# Directions for this task
Find the line holding "def operandsInRange : Instr → Prop" in the entries below. Give it again exactly, along with every line after it up to and including the line holding "k).outbox = s.outbox := rfl".

# Provided information

-- ==== Sys2Proof/Safety.lean ====
section
/-! DEFINITION. What counts as a safe run of the block, in the terms the claims use. -/

namespace Sys2Proof.Machine

/-- The status codes of R67 other than OK. -/
def failureCodes : List Byte := [0x01#8, 0x02#8, 0x03#8, 0x04#8, 0x10#8, 0x11#8, 0x12#8, 0x1F#8]

/-- The forms a response packet may have (R58 to R64, R67, R104): OK with the result of some command, or the one byte of a
failure reason. -/
def legalResponse (r : Packet) : Bool :=
  match r with
  | [] => false
  | status :: result =>
    (decide (status = statusOk) && decide (result.length ∈ [0, 1, 3, 8, 10, 12])) ||
      (decide (status ∈ failureCodes) && result.isEmpty)

/-- The invariant of the block: SEQ stays 0 until a key is loaded (R24, R97, R119), and every response has a legal form
(R67: "Every other status value is never produced"). -/
def State.inv (s : State) : Bool :=
  (s.keyValid || decide (s.seq = 0x00#8)) && s.outbox.all legalResponse

/-- No reset event waits in a queue. -/
def noReset (q : List HostInput) : Bool := q.all fun x => decide (x ≠ .reset)

/-- The input is a CTRLTX packet (R64). -/
def isCtrltx (x : HostInput) : Bool :=
  match x with
  | .command (.fmtP [op, _, _]) => decide (op = 0x12#8)
  | _ => false

/-- The number of CTRLTX packets in a queue. -/
def countCtrltx (q : List HostInput) : Nat := q.countP isCtrltx

/-- `n` steps of the machine behind the host's interface. -/
def run (n : Nat) (s : State) : StepOutcome := Host.Core.run Sys2Proof.core n s

/-- `pt` is PT8 of the payload `pl` by the three cases of R53: the payload's bytes, then PAD[i-1] at each further position
i of 1 to 7, with 0x00 at position 0 of an empty payload. -/
def isPadded (c : Config) (pl : Packet) (pt : Block8) : Prop :=
  (∀ (i : Fin 8) (b : Byte), pl[i.val]? = some b → pt[i] = b) ∧
  (pl = [] → pt[0] = 0x00#8) ∧
  (∀ j : Fin 7, pl.length ≤ j.val + 1 → pt[j.val + 1] = c.pad[j])

/-- The byte `ch` is the letter of a kind, in either case (R55). -/
def spells (ch : Byte) : SensorKind → Prop
  | .temperature => ch = 0x54#8 ∨ ch = 0x74#8
  | .light => ch = 0x4C#8 ∨ ch = 0x6C#8
  | .humidity => ch = 0x48#8 ∨ ch = 0x68#8
  | .pressure => ch = 0x50#8 ∨ ch = 0x70#8

/-- The byte with an ASCII lower-case letter made upper case (R72 c). -/
def foldCase (ch : Byte) : Byte := if 0x61#8 ≤ ch ∧ ch ≤ 0x7A#8 then ch - 0x20#8 else ch

/-- A command packet with an opcode of R57 and of the length R57 gives for its opcode and length byte. -/
def lawfulPacket (cmd : Packet) : Prop :=
  (cmd[0]? = some 0x01#8 ∧ cmd.length = 17) ∨
  (cmd[0]? = some 0x02#8 ∧ cmd.length = 5) ∨
  (cmd[0]? = some 0x03#8 ∧ ∃ m, cmd[1]? = some m ∧ cmd.length = 2 + m.toNat) ∨
  (cmd[0]? = some 0x04#8 ∧ cmd.length = 2) ∨
  (cmd[0]? = some 0x10#8 ∧ ∃ l, cmd[4]? = some l ∧ cmd.length = 5 + l.toNat) ∨
  (cmd[0]? = some 0x11#8 ∧ ∃ m, cmd[1]? = some m ∧ cmd.length = 2 + m.toNat) ∨
  (cmd[0]? = some 0x12#8 ∧ cmd.length = 3)

/-- The operands a correct host gives (R103): PACK codes up to 3, an ENCODE selector up to 1 and payload up to 8 bytes. -/
def operandsInRange : Instr → Prop
  | .pack a b c d => a.toNat ≤ 3 ∧ b.toNat ≤ 3 ∧ c.toNat ≤ 3 ∧ d.toNat ≤ 3
  | .encode ft _ _ pl => ft.toNat ≤ 1 ∧ pl.length ≤ 8
  | _ => True

/-- The persistent state of R31, (KEY, KEY_VALID, SEQ), is the same in two states. -/
def sameTriple (s t : State) : Prop := s.key = t.key ∧ s.keyValid = t.keyValid ∧ s.seq = t.seq

/-- The named property TagBound of a tag function (R12, R83): of the 2^64 payloads under one key and header, at most
`2^56 + slack` have any one tag, that is one in 256 up to `slack` (DESIGN CHOICE of form, log entry 9). The machine never assumes it. -/
def TagBound (c : Config) (slack : Nat) : Prop :=
  ∀ (k : Key) (t id n g : Byte) (ps : List Block8),
    ps.Nodup → (∀ p ∈ ps, c.tag k t id n p = g) → ps.length ≤ 2 ^ 56 + slack

end Sys2Proof.Machine
end

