-- ==== Sys2Proof/Laws/State.lean ====
section
/-! SUPPORT. One lemma per field per update of State, each true by rfl. -/

namespace Sys2Proof.Machine

variable (s : State) (k : Key) (r : Packet) (q : List HostInput)

@[simp] theorem installKey_key : (s.installKey k).key = k := rfl
@[simp] theorem installKey_keyValid : (s.installKey k).keyValid = true := rfl
@[simp] theorem installKey_seq : (s.installKey k).seq = s.seq := rfl
@[simp] theorem installKey_inbox : (s.installKey k).inbox = s.inbox := rfl
@[simp] theorem installKey_outbox : (s.installKey k).outbox = s.outbox := rfl
@[simp] theorem installKey_resets : (s.installKey k).resets = s.resets := rfl

@[simp] theorem stepSeq_key : s.stepSeq.key = s.key := rfl
@[simp] theorem stepSeq_keyValid : s.stepSeq.keyValid = s.keyValid := rfl
@[simp] theorem stepSeq_seq : s.stepSeq.seq = s.seq + 1#8 := rfl
@[simp] theorem stepSeq_inbox : s.stepSeq.inbox = s.inbox := rfl
@[simp] theorem stepSeq_outbox : s.stepSeq.outbox = s.outbox := rfl
@[simp] theorem stepSeq_resets : s.stepSeq.resets = s.resets := rfl

@[simp] theorem respond_key : (s.respond r).key = s.key := rfl
@[simp] theorem respond_keyValid : (s.respond r).keyValid = s.keyValid := rfl
@[simp] theorem respond_seq : (s.respond r).seq = s.seq := rfl
@[simp] theorem respond_inbox : (s.respond r).inbox = s.inbox := rfl
@[simp] theorem respond_outbox : (s.respond r).outbox = s.outbox ++ [r] := rfl
@[simp] theorem respond_resets : (s.respond r).resets = s.resets := rfl

@[simp] theorem withInbox_key : (s.withInbox q).key = s.key := rfl
@[simp] theorem withInbox_keyValid : (s.withInbox q).keyValid = s.keyValid := rfl
@[simp] theorem withInbox_seq : (s.withInbox q).seq = s.seq := rfl
@[simp] theorem withInbox_inbox : (s.withInbox q).inbox = q := rfl
@[simp] theorem withInbox_outbox : (s.withInbox q).outbox = s.outbox := rfl
@[simp] theorem withInbox_resets : (s.withInbox q).resets = s.resets := rfl

@[simp] theorem afterReset_key : s.afterReset.key = Config.keyAtReset (s.resets + 1) := rfl
@[simp] theorem afterReset_keyValid : s.afterReset.keyValid = false := rfl
@[simp] theorem afterReset_seq : s.afterReset.seq = 0x00#8 := rfl
@[simp] theorem afterReset_inbox : s.afterReset.inbox = s.inbox := rfl
@[simp] theorem afterReset_outbox : s.afterReset.outbox = s.outbox := rfl
@[simp] theorem afterReset_resets : s.afterReset.resets = s.resets + 1 := rfl

@[simp] theorem reset_keyValid : State.reset.keyValid = false := rfl
@[simp] theorem reset_seq : State.reset.seq = 0x00#8 := rfl
@[simp] theorem reset_inbox : State.reset.inbox = [] := rfl
@[simp] theorem reset_outbox : State.reset.outbox = [] := rfl
@[simp] theorem reset_resets : State.reset.resets = 0 := rfl

@[simp] theorem withInbox_withInbox (q' : List HostInput) : (s.withInbox q).withInbox q' = s.withInbox q' := rfl
@[simp] theorem withInbox_self : s.withInbox s.inbox = s := rfl

@[simp] theorem nextSeq_eq : s.nextSeq = s.seq + 1#8 := rfl

/-! The accessor of the key, over each update. -/

theorem loadedKey_of_valid {s : State} (h : s.keyValid = true) : s.loadedKey = some s.key := by
  simp [State.loadedKey, h]

theorem loadedKey_of_not_valid {s : State} (h : s.keyValid = false) : s.loadedKey = none := by
  simp [State.loadedKey, h]

@[simp] theorem installKey_loadedKey : (s.installKey k).loadedKey = some k := rfl
@[simp] theorem stepSeq_loadedKey : s.stepSeq.loadedKey = s.loadedKey := rfl
@[simp] theorem respond_loadedKey : (s.respond r).loadedKey = s.loadedKey := rfl
@[simp] theorem withInbox_loadedKey : (s.withInbox q).loadedKey = s.loadedKey := rfl
@[simp] theorem afterReset_loadedKey : s.afterReset.loadedKey = none := rfl

end Sys2Proof.Machine
end

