-- ==== Sys2Proof/Tests/Slice0.lean ====
section
/-! SUPPORT. The model's own tests. Expected values are the vectors of spec/95_test_vectors.md (V..), which hold under the
reference configuration CFG_REF and its toy functions (D21), or the tables of spec/30_encoding.md. Then one witness for the
hypotheses of each statement that has some. -/

namespace Sys2Proof.Tests

open Sys2Proof Sys2Proof.Machine

/-! ## CFG_REF (R13, 95_test_vectors.md section 2), a test stub -/

/-- TOY_KS. -/
def toyKs (k : Key) (t id n : Byte) : Block8 :=
  Vector.ofFn fun i : Fin 8 =>
    k[i.val] ^^^ k[8 + i.val] ^^^ BitVec.ofNat 8 (t.toNat + 3 * id.toNat + 5 * n.toNat + 7 * i.val)

/-- TOY_TAG. -/
def toyTag (k : Key) (t id n : Byte) (p : Block8) : Byte :=
  BitVec.ofNat 8
    ((k.toList.map BitVec.toNat).sum + t.toNat + 3 * id.toNat + 5 * n.toNat +
      ((List.range 8).zipWith (fun i b => (2 * i + 1) * b) (p.toList.map BitVec.toNat)).sum)

/-- CFG_REF. -/
def cfgRef : Config :=
  { tagMeasure := 0x01#8, tagGap := 0, kindPerm := Equiv.refl _, pad := Vector.replicate 7 0x00#8, ks := toyKs, tag := toyTag }

/-- K_TEST. -/
def kTest : Key :=
  #v[0x00#8, 0x01#8, 0x02#8, 0x03#8, 0x04#8, 0x05#8, 0x06#8, 0x07#8, 0x08#8, 0x09#8, 0x0A#8, 0x0B#8, 0x0C#8, 0x0D#8, 0x0E#8,
    0x0F#8]

/-- A block with K_TEST loaded and a given SEQ. -/
def keyed (seq : Byte) : State :=
  { key := kTest, keyValid := true, seq := seq, inbox := [], outbox := [], resets := 0 }

/-- The last response after a step that goes on. -/
def lastResponse (o : StepOutcome) : Option Packet :=
  match o with
  | .next s => s.outbox.getLast?
  | .fault _ => none
  | .refused _ => none

/-- SEQ after a step that goes on. -/
def seqAfter (o : StepOutcome) : Option Byte :=
  match o with
  | .next s => some s.seq
  | .fault _ => none
  | .refused _ => none

/-- V30's buffer. -/
def v30 : Packet :=
  [0x01#8, 0x09#8, 0x2A#8, 0x18#8, 0xFD#8, 0xE5#8, 0x9F#8, 0x25#8, 0x94#8, 0x10#8, 0x6F#8, 0x3B#8]

/-! ## Well-formedness: an ill-formed term for each check -/

theorem test_wf_parse_too_long : (Instr.parse (List.replicate 256 0x54#8)).wf = false := by
  simp only [Instr.wf, List.length_replicate]; decide
theorem test_wf_parse_longest : (Instr.parse (List.replicate 255 0x54#8)).wf = true := by
  simp only [Instr.wf, List.length_replicate]; decide
theorem test_wf_encode_too_long : (Instr.encode 0x00#8 0x00#8 0x00#8 (List.replicate 256 0x00#8)).wf = false := by
  simp only [Instr.wf, List.length_replicate]; decide
theorem test_wf_decode_too_long : (Instr.decode (List.replicate 256 0x00#8)).wf = false := by
  simp only [Instr.wf, List.length_replicate]; decide
theorem test_range_temperature_low : (Measurement.mk (-32769) 0 0 0).inRange = false := by decide
theorem test_range_temperature_high : (Measurement.mk 32768 0 0 0).inRange = false := by decide
theorem test_range_humidity : (Measurement.mk 0 65536 0 0).inRange = false := by decide
theorem test_range_pressure : (Measurement.mk 0 0 65536 0).inRange = false := by decide
theorem test_range_lux : (Measurement.mk 0 0 0 65536).inRange = false := by decide

/-! ## Decoding: words written out from R58 to R64, R49 and R54 -/

theorem test_decode_keyld :
    decode (.fmtP [0x01#8, 0x00#8, 0x01#8, 0x02#8, 0x03#8, 0x04#8, 0x05#8, 0x06#8, 0x07#8, 0x08#8, 0x09#8, 0x0A#8, 0x0B#8,
      0x0C#8, 0x0D#8, 0x0E#8, 0x0F#8]) = .ok (.keyld kTest) := by decide
theorem test_decode_pack :
    decode (.fmtP [0x02#8, 0x00#8, 0x02#8, 0x01#8, 0x03#8]) = .ok (.pack 0x00#8 0x02#8 0x01#8 0x03#8) := by decide
theorem test_decode_parse :
    decode (.fmtP [0x03#8, 0x03#8, 0x54#8, 0x4C#8, 0x48#8]) = .ok (.parse [0x54#8, 0x4C#8, 0x48#8]) := by decide
theorem test_decode_unpack : decode (.fmtP [0x04#8, 0x27#8]) = .ok (.unpack 0x27#8) := by decide
theorem test_decode_encode :
    decode (.fmtP [0x10#8, 0x00#8, 0x09#8, 0x2A#8, 0x03#8, 0xAA#8, 0xBB#8, 0xCC#8]) =
      .ok (.encode 0x00#8 0x09#8 0x2A#8 [0xAA#8, 0xBB#8, 0xCC#8]) := by decide
theorem test_decode_decode : decode (.fmtP ([0x11#8, 0x0C#8] ++ v30)) = .ok (.decode v30) := by decide
theorem test_decode_ctrltx : decode (.fmtP [0x12#8, 0x07#8, 0x27#8]) = .ok (.ctrltx 0x07#8 0x27#8) := by decide
/-- 0x27 is 00 10 01 11: slots 0, 2, 1, 3. -/
theorem test_decode_ctrlByte : decode (.fmtC 0x27#8) = .ok (.ctrlByte 0#2 2#2 1#2 3#2) := by decide
/-- V30's buffer under CFG_REF: a MEASURE frame. -/
theorem test_decode_frameMeasure :
    decodeFrame cfgRef v30 =
      .ok (.frameMeasure 0x09#8 0x2A#8 #v[0x18#8, 0xFD#8, 0xE5#8, 0x9F#8, 0x25#8, 0x94#8, 0x10#8, 0x6F#8] 0x3B#8) := by decide
/-- V31's buffer under CFG_REF: a CONTROL frame. -/
theorem test_decode_frameControl :
    decodeFrame cfgRef [0x02#8, 0x07#8, 0x01#8, 0x33#8, 0x2B#8, 0x22#8, 0x39#8, 0x30#8, 0x37#8, 0x4E#8, 0x45#8, 0xBB#8] =
      .ok (.frameControl 0x07#8 0x01#8 #v[0x33#8, 0x2B#8, 0x22#8, 0x39#8, 0x30#8, 0x37#8, 0x4E#8, 0x45#8] 0xBB#8) := by decide
/-- V37: byte 0 is no type tag. -/
theorem test_decode_frame_unknown : decodeFrame cfgRef (0x03#8 :: v30.tail) = .error .unknownType := by decide

/-- V60, V62, V63, V65, V66, V67 of the illegal packets. -/
theorem test_decode_opcode_00 : decode (.fmtP [0x00#8]) = .error .badCommand := by decide
theorem test_decode_opcode_13 : decode (.fmtP [0x13#8]) = .error .badCommand := by decide
theorem test_decode_short : decode (.fmtP [0x12#8, 0x07#8]) = .error .badCommand := by decide
theorem test_decode_length_byte : decode (.fmtP [0x03#8, 0x04#8, 0x54#8, 0x4C#8, 0x48#8]) = .error .badCommand := by decide
theorem test_decode_empty : decode (.fmtP []) = .error .badCommand := by decide
theorem test_decode_keyld_short : decode (.fmtP [0x01#8, 0x00#8, 0x01#8, 0x02#8]) = .error .badCommand := by decide

/-- The table's rows with operand bytes of zeros. -/
theorem test_table_keyld : decodeTableWord 8 0x01 = some (.keyld (Vector.replicate 16 0x00#8)) := by decide
theorem test_table_encode : decodeTableWord 8 0x10 = some (.encode 0x00#8 0x00#8 0x00#8 []) := by decide
theorem test_table_ctrltx : decodeTableWord 8 0x12 = some (.ctrltx 0x00#8 0x00#8) := by decide
theorem test_table_runs_pack :
    lastResponse (step (State.reset.withFetchWord 8 0x02)) = some [0x00#8, 0x00#8] := by decide
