-- ==== Sys2Proof/Safety.lean ====
section
/-! DEFINITION. The terms claims are made in: the invariant of the machine, the end of a run, and the whole effect of a
command on memory. -/

namespace Sys2Proof.Machine

/-- Owned regions exist whole and share no byte (R52: exclusively owned). -/
def ownedWf : List Region → Bool
  | [] => true
  | r :: t => allocatable t r.base r.size && ownedWf t

/-- In `BUSY` a command is latched, keeps its contract, and `PIX <= N` (R23, R27, R40 to R42, R56). -/
def busyWf (s : State) : Bool :=
  match s.phase with
  | .idle => true
  | .busy =>
    s.regs.pix ≤ s.regs.n &&
      match s.regs.latched with
      | none => false
      | some i => breach s.owned i == none

/-- How many `DONE` tokens the host has been given. -/
def State.doneCount (s : State) : Nat := s.replies.countP (fun r => r == .done)

/-- How many presented packets can still have their `DONE`: the running command's and the held one. -/
def State.inFlight (s : State) : Nat := (if s.phase = .busy then 1 else 0) + (if s.cmd.isSome then 1 else 0)

/-- The invariant every step keeps. Its last two parts say that the command of a held packet keeps its contract (R131), and that
every `DONE`, the running command and the held packet answer to a presented packet each (R18, R132). -/
def Inv (s : State) : Bool :=
  memWf s.mem && memBounded s.mem && ownedWf s.owned && busyWf s && (heldBreach s).isNone &&
    s.doneCount + s.inFlight ≤ s.presented

/-- The end of a run (R132): the block is `IDLE`, no packet is held, nothing is left to come, and every packet the host
presented has had its `DONE`. A run in which a reset abandoned a command or discarded a packet never ends so. -/
def State.final (s : State) : Bool :=
  s.phase == .idle && s.cmd.isNone && !s.rst && s.env.isEmpty && s.presented == s.doneCount

/-- What a running command can still read of its registers is the same: `OP`, `A0`, `N`, `PIX`, and what its format supplies
beside them, `M[k]` of TOXYZ and `A1` of TORGBFROMXYZ (R21). -/
def Regs.sameLive (r q : Regs) : Prop :=
  q.op = r.op ∧ q.a0 = r.a0 ∧ q.n = r.n ∧ q.pix = r.pix ∧ (r.op = 0x02#8 → q.m = r.m) ∧ (r.op = 0x03#8 → q.a1 = r.a1)

/-- Two states that differ in nothing but registers that are dead: all of them in `IDLE`; in `BUSY` the snapshot and the
registers the latched command's format does not supply (R15, R21, R22). -/
def SameLive (s t : State) : Prop :=
  t = { s with regs := t.regs } ∧ (s.phase = .busy → s.regs.sameLive t.regs)

/-- The pixel rule of a command (R28). -/
def pixelRule (i : Instr) : State → State :=
  match i with
  | .toycbcr _ _ => pixelToycbcr
  | .toxyz _ _ _ => pixelToxyz
  | .torgbfromxyz _ _ _ => pixelTorgbfromxyz

/-- The pixel count of a command (R62). -/
def npixOf : Instr → Word
  | .toycbcr _ n => n
  | .toxyz _ n _ => n
  | .torgbfromxyz _ _ n => n

/-- The bytes of pixel i that a command writes, as an interval: 3 bytes, or 12 for TOXYZ (R37, R38, R39). -/
def pixelSpan (i : Instr) (p : Nat) : Span :=
  match i with
  | .toycbcr buf _ => ⟨ea8 buf.toNat p 0, 3⟩
  | .toxyz buf _ _ => ⟨ea32 buf.toNat p 0, 12⟩
  | .torgbfromxyz _ out _ => ⟨ea8 out.toNat p 0, 3⟩

/-- The bytes of pixel i that a command reads, as an interval: 3 bytes for TOYCBCR, 12 otherwise (R37, R38, R39). -/
def pixelReads (i : Instr) (p : Nat) : Span :=
  match i with
  | .toycbcr buf _ => ⟨ea8 buf.toNat p 0, 3⟩
  | .toxyz buf _ _ => ⟨ea32 buf.toNat p 0, 12⟩
  | .torgbfromxyz inp _ _ => ⟨ea32 inp.toNat p 0, 12⟩

/-- `i` runs: `BUSY`, `i` is the latched command, and it keeps its contract (R27, R28, R40 to R42, R56). -/
def Running (s : State) (i : Instr) : Prop :=
  s.phase = .busy ∧ s.regs.latched = some i ∧ breach s.owned i = none

/-- `i` is offered and about to be accepted: `IDLE`, its packet held at `CMD`, its contract kept, and neither a reset nor an
input before it. -/
def Offered (s : State) (i : Instr) : Prop :=
  s.phase = .idle ∧ s.rst = false ∧ s.env = [] ∧ s.cmd = some (encode i) ∧ breach s.owned i = none

/-- k steps from a state. -/
def runSteps (k : Nat) (s : State) : Host.Outcome State Fault Refusal := Host.Core.run Sys2Proof.core k s

/-- The rational a finite value stands for (R74). -/
def ratOf (neg : Bool) (mag : Nat) : ℚ := (signed neg mag : ℚ) / 2 ^ 149

/-- Halfway from the largest finite binary32 to the next power of two, (2^24 - 1/2) * 2^104: from here on a magnitude rounds to
infinity (R75). -/
def overflowBound : ℚ := (2 ^ 25 - 1) * 2 ^ 103

/-- A pattern is an exact value rounded once (R75): from the bound on the infinity of its sign; below it finite, of the value's
sign where that is not zero, and nearer to it than every other finite value, or as near and with an even fraction. -/
def RoundsTo (r : Word) (q : ℚ) : Prop :=
  if overflowBound ≤ |q| then classify r = .inf (decide (q < 0))
  else
    ∃ neg mag, classify r = .fin neg mag ∧ (q < 0 → neg = true) ∧ (0 < q → neg = false) ∧
      ∀ (c : Word) (nc : Bool) (mc : Nat), classify c = .fin nc mc → ratOf nc mc ≠ ratOf neg mag →
        |ratOf neg mag - q| < |ratOf nc mc - q| ∨
          (|ratOf neg mag - q| = |ratOf nc mc - q| ∧ r.getLsbD 0 = false)

/-- A pattern's value is above 1: a finite one that is, or +inf (R99, R102). -/
def AboveOne (w : Word) : Prop :=
  classify w = .inf false ∨ ∃ mag, classify w = .fin false mag ∧ 1 < ratOf false mag

end Sys2Proof.Machine
end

# Finished task
def operandsInRange : Instr → Prop
  | .pack a b c d => a.toNat ≤ 3 ∧ b.toNat ≤ 3 ∧ c.toNat ≤ 3 ∧ d.toNat ≤ 3
  | .encode ft _ _ pl => ft.toNat ≤ 1 ∧ pl.length ≤ 8
  | _ => True

/-- The persistent state of R31, (KEY, KEY_VALID, SEQ), is the same in two states. -/
def sameTriple (s t : State) : Prop := s.key = t.key ∧ s.keyValid = t.keyValid ∧ s.seq = t.seq

/-- The named property TagBound of a tag function (R12, R83): of the 2^64 payloads under one key and header, at most
`2^56 + slack` have any one tag, that is one in 256 up to `slack` (DESIGN CHOICE of form, log entry 9). The machine never assumes it. -/
def TagBound (c : Config) (slack : Nat) : Prop :=
  ∀ (k : Key) (t id n g : Byte) (ps : List Block8),
    ps.Nodup → (∀ p ∈ ps, c.tag k t id n p = g) → ps.length ≤ 2 ^ 56 + slack

end Sys2Proof.Machine
end

-- ==== Sys2Proof/Laws/State.lean ====
section
/-! SUPPORT. One lemma per field per update of State, each true by rfl. -/

namespace Sys2Proof.Machine

variable (s : State) (k : Key) (r : Packet) (q : List HostInput)

@[simp] theorem installKey_key : (s.installKey k).key = k := rfl
@[simp] theorem installKey_keyValid : (s.installKey k).keyValid = true := rfl
@[simp] theorem installKey_seq : (s.installKey k).seq = s.seq := rfl
@[simp] theorem installKey_inbox : (s.installKey k).inbox = s.inbox := rfl
@[simp] theorem installKey_outbox : (s.installKey k).outbox = s.outbox := rfl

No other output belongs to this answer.